Kunden seien bei ihren Machenschaften nicht geschädigt worden, wie vor Gericht erklärt wurde. Den Vorgesetzten des Hotelportals sei der Schwindel aus unerklärlichen Gründen nicht aufgefallen. Arglistig habe sie die Firma jedenfalls nicht getäuscht, sagt die geständige Angeklagte zum Prozessauftakt.

Dem Hotelportal hätte der Schwindel mit "zwei Mausklicks" auffallen können. Sie habe sogar selbst jederzeit damit gerechnet, aufzufliegen, erklärte sie. Am Anfang habe sie aus Finanznot gehandelt. Nach einer Trennung habe sie "ganz von vorne" anfangen müssen. Sie habe sogar neben der Arbeit in der Buchhaltung einen Job als Kellnerin annehmen müssen, um die neue Wohnung und die Möbel bezahlen zu können.


Königin in Luxusläden

Später sei sie freilich bei ihrer Masche geblieben, weil sie den "Kick" in Luxus-Geschäften gesucht habe. Schließlich sei sie dem Kaufrausch verfallen. In Luxusläden sei sie wie eine Königin behandelt worden.
Das "Zeug" habe sie nur für den Kleiderschrank gekauft. Dort sollen sich beispielsweise drei Zobelmäntel - einer habe über 200 000 Euro gekostet - gestapelt haben.

Erst als man nach vielen Jahren beginnt, die Fehlbeträge in der Finanzabteilung der Firma langsam zu suchen, macht die Angeklagte reinen Tisch und zeigt sich selber an.

Ein "Luxusleben mit Champagner-Feten" habe sie trotzdem nicht geführt. "Ich habe ganz normal bei Aldi eingekauft." Die teuren Boutiquen hätten aber eine magische Anziehungskraft auf sie ausgeübt. "Ich habe das Zeug nur gekauft, um es zu haben."


Luxus wurde verpfändet

Geblieben ist ihr heute nur eine neue Nase. Die Schönheitsoperation hatte sie sich von den Millionen gegönnt. Das kleine Reihenhaus in Herzogenaurach muss sie dagegen wieder verkaufen. Auch der restliche Luxus-Kram von ihrer großen Shopping-Tour sei längst verpfändet oder versteigert worden. Derzeit stottere sie von ihrem Gehalt die Millionenschulden ab. Sie habe wieder eine Stelle als Buchhalterin gefunden.

Ihr neuer Arbeitgeber wisse nichts von ihrer Vergangenheit.

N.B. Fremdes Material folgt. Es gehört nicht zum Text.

-- ==== Sys2Proof/Machine/Sum8.lean ====
section
/-! DEFINITION. The commands of the checksum accumulator (spec/41_sum8.md R77, R78). -/

namespace Sys2Proof.Machine

/-- `SUM8` (R77): clear, absorb `len` bytes from PIN, answer `zext_16(SUM)`. -/
def sum8Plan (len : Half) : Plan := .engine len .sum

/-- The meaning of `SUM8`. -/
def execSum8 (len : Half) (s : State) : Host.Outcome State Fault Refusal := perform (sum8Plan len) s

/-- `RDSUM` (R78): answer `zext_16(SUM)`. -/
def rdsumPlan : Plan := .readback .sum

/-- The meaning of `RDSUM`. -/
def execRdsum (s : State) : Host.Outcome State Fault Refusal := perform rdsumPlan s

end Sys2Proof.Machine
end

Zum Glück habe sie nichts mehr mit Zahlungen zu tun. Vollständig geheilt von der Kaufsucht sei sie jedenfalls noch nicht. Sie gehe weiterhin zum Psychologen und meide die Innenstadt, um nicht rückfällig zu werden. "In meiner Freizeit versuche ich mit Putzen abzulenken", sagt die zierliche Frau mit den blonden Haaren und der großen Shopping-Leidenschaft mit fester Stimme. Am Freitag soll das Urteil gesprochen werden.